[What this task involves]
Out of the entries that follow, copy each line containing "offs".

[Provided data]
-- ==== Sys2Proof/Laws/FrHealth.lean ====
section
/-! SUPPORT. Frames of the operations of Machine.Health: the parts of State that each may change. -/

set_option maxRecDepth 20000
set_option Elab.async false
set_option linter.unusedTactic false
set_option linter.unreachableTactic false
set_option linter.unusedVariables false

namespace Sys2Proof.Machine

theorem State.setRedund_fr {msk : Nat} {b₀ : State} {s : State} {pool : Nat} {v : Nat} (h₀ : Fr msk b₀ s) (hm₀ : 693062 ||| msk = msk) :
    Fr msk b₀ (State.setRedund s pool v) := by
  refine Fr.step h₀ ?_ hm₀
  clear h₀ hm₀
  unfold State.setRedund
  try dsimp only
  repeat' (first
    | with_reducible exact Fr.refl _ _
    | exact (rfl : (_ : Nat) = _)
    | with_reducible refine State.poolRecord_fr ?_ ?_
    | with_reducible refine State.putFld_fr ?_ ?_)

theorem State.setHealth_fr {msk : Nat} {b₀ : State} {s : State} {m : Nat} {f : HealthRec → HealthRec} (h₀ : Fr msk b₀ s) (hm₀ : 16384 ||| msk = msk) :
    Fr msk b₀ (State.setHealth s m f) := by
  refine Fr.step h₀ ?_ hm₀
  clear h₀ hm₀
  unfold State.setHealth
  try dsimp only
  repeat' (first
    | with_reducible exact Fr.refl _ _
    | refine Fr.mk' ?_)

theorem State.refreshDue_fr {msk : Nat} {b₀ : State} {s : State} {m : Nat} {d : Nat} {bgrp : Nat} (h₀ : Fr msk b₀ s) (hm₀ : 16388 ||| msk = msk) :
    Fr msk b₀ (State.refreshDue s m d bgrp) := by
  refine Fr.step h₀ ?_ hm₀
  clear h₀ hm₀
  unfold State.refreshDue
  try dsimp only
  repeat' (first
    | with_reducible exact Fr.refl _ _
    | with_reducible assumption
    | exact (rfl : (_ : Nat) = _)
    | with_reducible refine State.setHealth_fr ?_ ?_
    | with_reducible refine State.setBg_fr ?_ ?_
    | with_reducible refine State.event_fr ?_ ?_
    | with_reducible refine State.setSeg_fr ?_ ?_
    | with_reducible refine Fr.ite ?_ ?_
    | with_reducible refine Fr.foldl ?_ _ _ ?_
    | intro _ _ _)

theorem State.dieCheck_fr {msk : Nat} {b₀ : State} {s : State} {port : Nat} {m : Nat} {d : Nat} (h₀ : Fr msk b₀ s) (hm₀ : 16384 ||| msk = msk) :
    Fr msk b₀ (State.dieCheck s port m d) := by
  refine Fr.step h₀ ?_ hm₀
  clear h₀ hm₀
  unfold State.dieCheck
  try dsimp only
  repeat' (first
    | with_reducible exact Fr.refl _ _
    | with_reducible assumption
    | exact (rfl : (_ : Nat) = _)
    | with_reducible refine State.setSeg_fr ?_ ?_
    | with_reducible refine State.setDie_fr ?_ ?_
    | with_reducible refine Fr.ite ?_ ?_
    | with_reducible refine Fr.foldl ?_ _ _ ?_
    | intro _ _ _)

theorem State.spareInit_fr {msk : Nat} {b₀ : State} {s : State} {port : Nat} {m : Nat} (h₀ : Fr msk b₀ s) (hm₀ : 16384 ||| msk = msk) :
    Fr msk b₀ (State.spareInit s port m) := by
  refine Fr.step h₀ ?_ hm₀
  clear h₀ hm₀
  unfold State.spareInit
  try dsimp only
  repeat' (first
    | with_reducible exact Fr.refl _ _
    | with_reducible assumption
    | exact (rfl : (_ : Nat) = _)
    | with_reducible refine State.setDie_fr ?_ ?_
    | with_reducible refine State.setHealth_fr ?_ ?_
    | with_reducible refine Fr.ite ?_ ?_
    | with_reducible refine Fr.foldl ?_ _ _ ?_
    | intro _ _ _)

theorem State.recap_fr {msk : Nat} {b₀ : State} {s : State} {pool : Nat} (h₀ : Fr msk b₀ s) (hm₀ : 16384 ||| msk = msk) :
    Fr msk b₀ (State.recap s pool) := by
  refine Fr.step h₀ ?_ hm₀
  clear h₀ hm₀
  unfold State.recap
  try dsimp only
  repeat' (first
    | with_reducible exact Fr.refl _ _
    | exact (rfl : (_ : Nat) = _)
    | with_reducible refine State.setPool_fr ?_ ?_
    | split)

theorem State.healthUpdate_fr {msk : Nat} {b₀ : State} {s : State} {port : Nat} {m : Nat} (h₀ : Fr msk b₀ s) (hm₀ : 16384 ||| msk = msk) :
    Fr msk b₀ (State.healthUpdate s port m) := by
  refine Fr.step h₀ ?_ hm₀
  clear h₀ hm₀
  unfold State.healthUpdate
  try dsimp only
  repeat' (first
    | with_reducible exact Fr.refl _ _
    | exact (rfl : (_ : Nat) = _)
    | with_reducible refine State.setHealth_fr ?_ ?_)

theorem State.spareCheck_fr {msk : Nat} {b₀ : State} {s : State} {port : Nat} {m : Nat} (h₀ : Fr msk b₀ s) (hm₀ : 16388 ||| msk = msk) :
    Fr msk b₀ (State.spareCheck s port m) := by
  refine Fr.step h₀ ?_ hm₀
  clear h₀ hm₀
  unfold State.spareCheck
  try dsimp only
  repeat' (first
    | with_reducible exact Fr.refl _ _
    | exact (rfl : (_ : Nat) = _)
    | with_reducible refine State.event_fr ?_ ?_
    | with_reducible refine State.setHealth_fr ?_ ?_
    | with_reducible refine Fr.ite ?_ ?_)

theorem State.retireGroup_fr {msk : Nat} {b₀ : State} {s : State} {port : Nat} {m : Nat} {d : Nat} {bgrp : Nat} (h₀ : Fr msk b₀ s) (hm₀ : 709446 ||| msk = msk) :
    Fr msk b₀ (State.retireGroup s port m d bgrp) := by
  refine Fr.step h₀ ?_ hm₀
  clear h₀ hm₀
  unfold State.retireGroup
  try dsimp only
  repeat' (first
    | with_reducible exact Fr.refl _ _
    | exact (rfl : (_ : Nat) = _)
    | with_reducible refine State.setBg_fr ?_ ?_
    | with_reducible refine State.setDie_fr ?_ ?_
    | with_reducible refine State.event_fr ?_ ?_
    | with_reducible refine State.setHealth_fr ?_ ?_
    | with_reducible refine State.dieCheck_fr ?_ ?_
    | with_reducible refine State.healthUpdate_fr ?_ ?_
    | with_reducible refine State.spareCheck_fr ?_ ?_
    | with_reducible refine State.raise_fr ?_ ?_)

theorem State.groupsGone_fr {msk : Nat} {b₀ : State} {s : State} {port : Nat} {m : Nat} {d : Nat} (h₀ : Fr msk b₀ s) (hm₀ : 16384 ||| msk = msk) :
    Fr msk b₀ (State.groupsGone s port m d) := by
  refine Fr.step h₀ ?_ hm₀
  clear h₀ hm₀
  unfold State.groupsGone
  try dsimp only
  repeat' (first
    | with_reducible exact Fr.refl _ _
    | with_reducible assumption
    | exact (rfl : (_ : Nat) = _)
    | with_reducible refine State.setHealth_fr ?_ ?_
    | with_reducible refine State.setBg_fr ?_ ?_
    | with_reducible refine Fr.foldl ?_ _ _ ?_
    | intro _ _ _
    | refine Fr.mk' ?_)

theorem State.retireSeg_fr {msk : Nat} {b₀ : State} {s : State} {i : Nat} (h₀ : Fr msk b₀ s) (hm₀ : 16384 ||| msk = msk) :
    Fr msk b₀ (State.retireSeg s i) := by
  refine Fr.step h₀ ?_ hm₀
  clear h₀ hm₀
  unfold State.retireSeg
  try dsimp only
  repeat' (first
    | with_reducible exact Fr.refl _ _
    | exact (rfl : (_ : Nat) = _)
    | with_reducible refine State.addTxn_fr ?_ ?_
    | with_reducible refine State.setSeg_fr ?_ ?_
    | with_reducible refine Fr.ite ?_ ?_
    | split)

theorem State.dieReplace_fr {msk : Nat} {b₀ : State} {s : State} {pool : Nat} {port : Nat} {m : Nat} (h₀ : Fr msk b₀ s) (hm₀ : 709446 ||| msk = msk) :
    Fr msk b₀ (State.dieReplace s pool port m) := by
  refine Fr.step h₀ ?_ hm₀
  clear h₀ hm₀
  unfold State.dieReplace
  try dsimp only
  repeat' (first
    | with_reducible exact Fr.refl _ _
    | exact (rfl : (_ : Nat) = _)
    | with_reducible refine State.setDie_fr ?_ ?_
    | with_reducible refine State.raise_fr ?_ ?_
    | with_reducible refine State.setHealth_fr ?_ ?_
    | with_reducible refine State.setPool_fr ?_ ?_
    | split)

theorem State.retireDie_fr {msk : Nat} {b₀ : State} {s : State} {pool : Nat} {port : Nat} {m : Nat} {d : Nat} {offline : Bool} (h₀ : Fr msk b₀ s) (hm₀ : 709446 ||| msk = msk) :
    Fr msk b₀ (State.retireDie s pool port m d offline) := by
  refine Fr.step h₀ ?_ hm₀
  clear h₀ hm₀
  unfold State.retireDie
  try dsimp only
  repeat' (first
    | with_reducible exact Fr.refl _ _
    | with_reducible assumption
    | exact (rfl : (_ : Nat) = _)
    | with_reducible refine State.groupsGone_fr ?_ ?_
    | with_reducible refine State.setDie_fr ?_ ?_
    | with_reducible refine State.setSeg_fr ?_ ?_
    | with_reducible refine State.retireSeg_fr ?_ ?_
    | with_reducible refine State.raise_fr ?_ ?_
    | with_reducible refine State.setHealth_fr ?_ ?_
    | with_reducible refine State.dieReplace_fr ?_ ?_
    | with_reducible refine State.event_fr ?_ ?_
    | with_reducible refine State.healthUpdate_fr ?_ ?_
    | with_reducible refine State.spareCheck_fr ?_ ?_
    | with_reducible refine State.recap_fr ?_ ?_
    | with_reducible refine State.setRedund_fr ?_ ?_
    | with_reducible refine Fr.ite ?_ ?_
    | with_reducible refine Fr.foldl ?_ _ _ ?_
    | intro _ _ _)

theorem State.dieRetireScan_fr {msk : Nat} {b₀ : State} {s : State} (h₀ : Fr msk b₀ s) (hm₀ : 709446 ||| msk = msk) :
    Fr msk b₀ (State.dieRetireScan s) := by
  refine Fr.step h₀ ?_ hm₀
  clear h₀ hm₀
  unfold State.dieRetireScan
  try dsimp only
  repeat' (first
    | with_reducible exact Fr.refl _ _
    | with_reducible assumption
    | exact (rfl : (_ : Nat) = _)
    | with_reducible refine State.retireDie_fr ?_ ?_
    | with_reducible refine Fr.ite ?_ ?_
    | with_reducible refine Fr.foldl ?_ _ _ ?_
    | intro _ _ _
    | split)

theorem State.readFail_fr {msk : Nat} {b₀ : State} {s : State} {port : Nat} {m : Nat} {d : Nat} {bgrp : Nat} (h₀ : Fr msk b₀ s) (hm₀ : 709446 ||| msk = msk) :
    Fr msk b₀ (State.readFail s port m d bgrp) := by
  refine Fr.step h₀ ?_ hm₀
  clear h₀ hm₀
  unfold State.readFail
  try dsimp only
  repeat' (first
    | with_reducible exact Fr.refl _ _
    | exact (rfl : (_ : Nat) = _)
    | with_reducible refine State.raise_fr ?_ ?_
    | with_reducible refine State.setHealth_fr ?_ ?_
    | with_reducible refine State.setBg_fr ?_ ?_
    | with_reducible refine State.refreshDue_fr ?_ ?_
    | split)

theorem State.eraseFail_fr {msk : Nat} {b₀ : State} {s : State} {seg : Nat} {port : Nat} {k : Nat} (h₀ : Fr msk b₀ s) (hm₀ : 709446 ||| msk = msk) :
    Fr msk b₀ (State.eraseFail s seg port k) := by
  refine Fr.step h₀ ?_ hm₀
  clear h₀ hm₀
  unfold State.eraseFail
  try dsimp only
  repeat' (first
    | with_reducible exact Fr.refl _ _
    | exact (rfl : (_ : Nat) = _)
    | with_reducible refine State.raise_fr ?_ ?_
    | with_reducible refine State.setHealth_fr ?_ ?_
    | with_reducible refine State.eraseScan_fr ?_ ?_
    | with_reducible refine State.retireGroup_fr ?_ ?_
    | with_reducible refine State.sendMod_fr ?_ ?_
    | with_reducible refine State.setSeg_fr ?_ ?_
    | with_reducible refine Fr.ite ?_ ?_
    | split)

theorem State.programFail_fr {msk : Nat} {b₀ : State} {s : State} {seg : Nat} {port : Nat} {p : Place} (h₀ : Fr msk b₀ s) (hm₀ : 709446 ||| msk = msk) :
    Fr msk b₀ (State.programFail s seg port p) := by
  refine Fr.step h₀ ?_ hm₀
  clear h₀ hm₀
  unfold State.programFail
  try dsimp only
  repeat' (first
    | with_reducible exact Fr.refl _ _
    | exact (rfl : (_ : Nat) = _)
    | with_reducible refine State.raise_fr ?_ ?_
    | with_reducible refine State.setHealth_fr ?_ ?_
    | with_reducible refine State.retireSeg_fr ?_ ?_
    | with_reducible refine State.retireGroup_fr ?_ ?_)

theorem State.dieOffline_fr {msk : Nat} {b₀ : State} {s : State} {port : Nat} {d : Nat} (h₀ : Fr msk b₀ s) (hm₀ : 709446 ||| msk = msk) :
    Fr msk b₀ (State.dieOffline s port d) := by
  refine Fr.step h₀ ?_ hm₀
  clear h₀ hm₀
  unfold State.dieOffline
  try dsimp only
  repeat' (first
    | with_reducible exact Fr.refl _ _
    | exact (rfl : (_ : Nat) = _)
    | with_reducible refine State.retireDie_fr ?_ ?_
    | with_reducible refine Fr.ite ?_ ?_
    | split)

theorem State.failHandle_fr {msk : Nat} {b₀ : State} {s : State} {x1 : MediaFail} (h₀ : Fr msk b₀ s) (hm₀ : 709446 ||| msk = msk) :
    Fr msk b₀ (State.failHandle s x1) := by
  refine Fr.step h₀ ?_ hm₀
  clear h₀ hm₀
  unfold State.failHandle
  try dsimp only
  repeat' (first
    | with_reducible exact Fr.refl _ _
    | with_reducible assumption
    | exact (rfl : (_ : Nat) = _)
    | with_reducible refine State.programFail_fr ?_ ?_
    | with_reducible refine State.eraseFail_fr ?_ ?_
    | with_reducible refine State.readFail_fr ?_ ?_
    | with_reducible refine State.dieOffline_fr ?_ ?_
    | dsimp only
    | with_reducible refine Fr.ite ?_ ?_
    | with_reducible refine Fr.ite₁ ?_ ?_
    | with_reducible refine FrS.ite ?_ ?_
    | with_reducible refine FrP.ite ?_ ?_
    | with_reducible exact FrS.none
    | with_reducible refine FrS.some ?_
    | with_reducible refine FrS.map ?_
    | with_reducible exact FrP.none
    | with_reducible refine FrP.some ?_
    | with_reducible refine Fr.elim ?_ ?_
    | with_reducible refine Fr.foldl ?_ _ _ ?_
    | with_reducible refine Fr.foldl₂ ?_ _ _ ?_
    | intro _ _ _ _ _ _
    | intro _ _ _ _ _
    | intro _ _ _ _
    | intro _ _ _
    | intro _ _
    | intro _
    | with_reducible refine Fr.pair (h := ?_) (e := by assumption)
    | with_reducible refine FrO.got (h := ?_) (e := by assumption)
    | with_reducible refine FrS.get (h := ?_) (e := by assumption)
    | with_reducible refine FrP.get (h := ?_) (e := by assumption)
    | split)

theorem State.failsHandle_fr {msk : Nat} {b₀ : State} {s : State} (h₀ : Fr msk b₀ s) (hm₀ : 709446 ||| msk = msk) :
    Fr msk b₀ (State.failsHandle s) := by
  refine Fr.step h₀ ?_ hm₀
  clear h₀ hm₀
  unfold State.failsHandle
  try dsimp only
  repeat' (first
    | with_reducible exact Fr.refl _ _
    | with_reducible assumption
    | exact (rfl : (_ : Nat) = _)
    | with_reducible refine State.failHandle_fr ?_ ?_
    | dsimp only
    | with_reducible refine Fr.ite ?_ ?_
    | with_reducible refine Fr.ite₁ ?_ ?_
    | with_reducible refine FrS.ite ?_ ?_
    | with_reducible refine FrP.ite ?_ ?_
    | with_reducible exact FrS.none
    | with_reducible refine FrS.some ?_
    | with_reducible refine FrS.map ?_
    | with_reducible exact FrP.none
    | with_reducible refine FrP.some ?_
    | with_reducible refine Fr.elim ?_ ?_
    | with_reducible refine Fr.foldl ?_ _ _ ?_
    | with_reducible refine Fr.foldl₂ ?_ _ _ ?_
    | intro _ _ _ _ _ _
    | intro _ _ _ _ _
    | intro _ _ _ _
    | intro _ _ _
    | intro _ _
    | intro _
    | with_reducible refine Fr.pair (h := ?_) (e := by assumption)
    | with_reducible refine FrO.got (h := ?_) (e := by assumption)
    | with_reducible refine FrS.get (h := ?_) (e := by assumption)
    | with_reducible refine FrP.get (h := ?_) (e := by assumption)
    | split
    | refine Fr.mk' ?_)

end Sys2Proof.Machine
end

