theorem State.dramCe_fr {msk : Nat} {b₀ : State} {s : State} {ch : Nat} {addr : Nat} {loc : Nat × Nat × Nat × Nat × Nat} {whole : Bool} {injected : Bool} (h₀ : Fr msk b₀ s) (hm₀ : 758598 ||| msk = msk) :
    Fr msk b₀ (State.dramCe s ch addr loc whole injected) := by
  refine Fr.step h₀ ?_ hm₀
  clear h₀ hm₀
  unfold State.dramCe
  try dsimp only
  repeat' (first
    | with_reducible exact Fr.refl _ _
    | exact (rfl : (_ : Nat) = _)
    | with_reducible refine State.raise_fr ?_ ?_
    | with_reducible refine State.dramAddr_fr ?_ ?_
    | with_reducible refine State.wrN_fr ?_ ?_
    | with_reducible refine State.count_fr ?_ ?_
    | with_reducible refine State.setChan_fr ?_ ?_)

theorem execScrubRead_fr {msk : Nat} {b₀ : State} {ch : Nat} {addr : Nat} {loc : Nat × Nat × Nat × Nat × Nat} {corrected : Bool} {whole : Bool} {uncorrectable : Bool} {progress : Nat} {passEnd : Bool} {s : State} (h₀ : Fr msk b₀ s) (hm₀ : 758598 ||| msk = msk) :
    FrO msk b₀ (execScrubRead ch addr loc corrected whole uncorrectable progress passEnd s) := by
  refine FrO.step h₀ ?_ hm₀
  clear h₀ hm₀
  unfold execScrubRead
  try dsimp only
  repeat' (first
    | with_reducible exact Fr.refl _ _
    | exact (rfl : (_ : Nat) = _)
    | with_reducible refine State.inject_fr ?_ ?_
    | with_reducible refine State.putFld_fr ?_ ?_
    | with_reducible refine State.event_fr ?_ ?_
    | with_reducible refine State.raise_fr ?_ ?_
    | with_reducible refine State.dramAddr_fr ?_ ?_
    | with_reducible refine State.count_fr ?_ ?_
    | with_reducible refine State.dramCe_fr ?_ ?_
    | with_reducible refine Fr.ite ?_ ?_
    | with_reducible refine FrO.ite ?_ ?_
    | with_reducible refine FrO.next ?_)

theorem State.freqCommit_fr {msk : Nat} {b₀ : State} {s : State} (h₀ : Fr msk b₀ s) (hm₀ : 65540 ||| msk = msk) :
    Fr msk b₀ (State.freqCommit s) := by
  refine Fr.step h₀ ?_ hm₀
  clear h₀ hm₀
  unfold State.freqCommit
  try dsimp only
  repeat' (first
    | with_reducible exact Fr.refl _ _
    | with_reducible assumption
    | exact (rfl : (_ : Nat) = _)
    | with_reducible refine State.setChan_fr ?_ ?_
    | with_reducible refine State.putBit_fr ?_ ?_
    | with_reducible refine Fr.ite ?_ ?_
    | with_reducible refine Fr.foldl ?_ _ _ ?_
    | intro _ _ _
    | split)

theorem State.driftTake_fr {msk : Nat} {b₀ : State} {s : State} {ch : Nat} {k : Nat} {d : Int} (h₀ : Fr msk b₀ s) (hm₀ : 758598 ||| msk = msk) :
    Fr msk b₀ (State.driftTake s ch k d) := by
  refine Fr.step h₀ ?_ hm₀
  clear h₀ hm₀
  unfold State.driftTake
  try dsimp only
  repeat' (first
    | with_reducible exact Fr.refl _ _
    | exact (rfl : (_ : Nat) = _)
    | with_reducible refine State.count_fr ?_ ?_
    | with_reducible refine State.setChan_fr ?_ ?_
    | with_reducible refine State.raise_fr ?_ ?_
    | with_reducible refine State.event_fr ?_ ?_
    | with_reducible refine Fr.ite ?_ ?_)
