-- ==== Sys2Proof/Laws/FrRecover.lean ====
section
/-! SUPPORT. Frames of the operations of Machine.Recover: the parts of State that each may change. -/

set_option maxRecDepth 20000
set_option Elab.async false
set_option linter.unusedTactic false
set_option linter.unreachableTactic false
set_option linter.unusedVariables false

namespace Sys2Proof.Machine

theorem State.levelSet_fr {msk : Nat} {b₀ : State} {s : State} {port : Nat} {die : Nat} {slot : Nat} {bin : Nat} {offs : List Int} (h₀ : Fr msk b₀ s) (hm₀ : 16390 ||| msk = msk) :
    Fr msk b₀ (State.levelSet s port die slot bin offs) := by
  refine Fr.step h₀ ?_ hm₀
  clear h₀ hm₀
  unfold State.levelSet
  try dsimp only
  repeat' (first
    | with_reducible exact Fr.refl _ _
    | exact (rfl : (_ : Nat) = _)
    | with_reducible refine State.sendMod_fr ?_ ?_)

theorem State.binLoad_fr {msk : Nat} {b₀ : State} {s : State} {port : Nat} {m : Nat} {d : Nat} {b : Nat × List Int} (h₀ : Fr msk b₀ s) (hm₀ : 16390 ||| msk = msk) :
    Fr msk b₀ (State.binLoad s port m d b) := by
  refine Fr.step h₀ ?_ hm₀
  clear h₀ hm₀
  unfold State.binLoad
  try dsimp only
  repeat' (first
    | with_reducible exact Fr.refl _ _
    | exact (rfl : (_ : Nat) = _)
    | with_reducible refine State.setDie_fr ?_ ?_
    | with_reducible refine State.levelSet_fr ?_ ?_)

theorem State.calLoad_fr {msk : Nat} {b₀ : State} {s : State} {pool : Nat} {p : Pool} (h₀ : Fr msk b₀ s) (hm₀ : 16390 ||| msk = msk) :
    Fr msk b₀ (State.calLoad s pool p) := by
  refine Fr.step h₀ ?_ hm₀
  clear h₀ hm₀
  unfold State.calLoad
  try dsimp only
  repeat' (first
    | with_reducible exact Fr.refl _ _
    | with_reducible assumption
    | exact (rfl : (_ : Nat) = _)
    | with_reducible refine State.binLoad_fr ?_ ?_
    | with_reducible refine Fr.foldl ?_ _ _ ?_
    | intro _ _ _)

theorem State.eraseAgain_fr {msk : Nat} {b₀ : State} {s : State} {i : Nat} (h₀ : Fr msk b₀ s) (hm₀ : 16390 ||| msk = msk) :
    Fr msk b₀ (State.eraseAgain s i) := by
  refine Fr.step h₀ ?_ hm₀
  clear h₀ hm₀
  unfold State.eraseAgain
  try dsimp only
  repeat' (first
    | with_reducible exact Fr.refl _ _
    | exact (rfl : (_ : Nat) = _)
    | with_reducible refine State.eraseMembers_fr ?_ ?_
    | with_reducible refine State.setSeg_fr ?_ ?_
    | split)

theorem State.recoveryErrors_fr {msk : Nat} {b₀ : State} {s : State} {pool : Nat} {x : PoolFound} {gap : Bool} (h₀ : Fr msk b₀ s) (hm₀ : 693062 ||| msk = msk) :
    Fr msk b₀ (State.recoveryErrors s pool x gap) := by
  refine Fr.step h₀ ?_ hm₀
  clear h₀ hm₀
  unfold State.recoveryErrors
  try dsimp only
  repeat' (first
    | with_reducible exact Fr.refl _ _
    | exact (rfl : (_ : Nat) = _)
    | with_reducible refine State.raise_fr ?_ ?_
    | with_reducible refine State.countBy_fr ?_ ?_
    | with_reducible refine Fr.ite ?_ ?_)

theorem State.recoverPool_fr {msk : Nat} {b₀ : State} {s : State} {pool : Nat} {x : PoolFound} (h₀ : Fr msk b₀ s) (hm₀ : 717638 ||| msk = msk) :
    Fr msk b₀ (State.recoverPool s pool x) := by
  refine Fr.step h₀ ?_ hm₀
  clear h₀ hm₀
  unfold State.recoverPool
  try dsimp only
  repeat' (first
    | with_reducible exact Fr.refl _ _
    | with_reducible assumption
    | exact (rfl : (_ : Nat) = _)
    | with_reducible refine State.applyTxn_fr ?_ ?_
    | with_reducible refine State.eraseAgain_fr ?_ ?_
    | with_reducible refine State.setPool_fr ?_ ?_
    | with_reducible refine State.calLoad_fr ?_ ?_
    | with_reducible refine State.recoveryErrors_fr ?_ ?_
    | with_reducible refine State.event_fr ?_ ?_
    | with_reducible refine Fr.foldl ?_ _ _ ?_
    | intro _ _ _
    | split
    | refine Fr.mk' ?_)

theorem State.recoverPaddock_fr {msk : Nat} {b₀ : State} {s : State} {q : Nat} {found : Amap PoolFound} (h₀ : Fr msk b₀ s) (hm₀ : 717638 ||| msk = msk) :
    Fr msk b₀ (State.recoverPaddock s q found) := by
  refine Fr.step h₀ ?_ hm₀
  clear h₀ hm₀
  unfold State.recoverPaddock
  try dsimp only
  repeat' (first
    | with_reducible exact Fr.refl _ _
    | with_reducible assumption
    | exact (rfl : (_ : Nat) = _)
    | with_reducible refine State.recoverPool_fr ?_ ?_
    | with_reducible refine Fr.foldl ?_ _ _ ?_
    | intro _ _ _)

theorem State.clearPaddock_fr {msk : Nat} {b₀ : State} {s : State} {q : Nat} (h₀ : Fr msk b₀ s) (hm₀ : 24576 ||| msk = msk) :
    Fr msk b₀ (State.clearPaddock s q) := by
  refine Fr.step h₀ ?_ hm₀
  clear h₀ hm₀
  unfold State.clearPaddock
  try dsimp only
  repeat' (first
    | with_reducible exact Fr.refl _ _
    | refine Fr.mk' ?_)

theorem State.joinPaddock_fr {msk : Nat} {b₀ : State} {s0 : State} {q : Nat} {d : PaddockData} (h₀ : Fr msk b₀ s0) (hm₀ : 24576 ||| msk = msk) :
    Fr msk b₀ (State.joinPaddock s0 q d) := by
  refine Fr.step h₀ ?_ hm₀
  clear h₀ hm₀
  unfold State.joinPaddock
  try dsimp only
  repeat' (first
    | with_reducible exact Fr.refl _ _
    | exact (rfl : (_ : Nat) = _)
    | with_reducible refine State.clearPaddock_fr ?_ ?_
    | refine Fr.mk' ?_)

end Sys2Proof.Machine
end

[Solution to this exercise]
theorem State.levelSet_fr {msk : Nat} {b₀ : State} {s : State} {port : Nat} {die : Nat} {slot : Nat} {bin : Nat} {offs : List Int} (h₀ : Fr msk b₀ s) (hm₀ : 16390 ||| msk = msk) :
    Fr msk b₀ (State.levelSet s port die slot bin offs) := by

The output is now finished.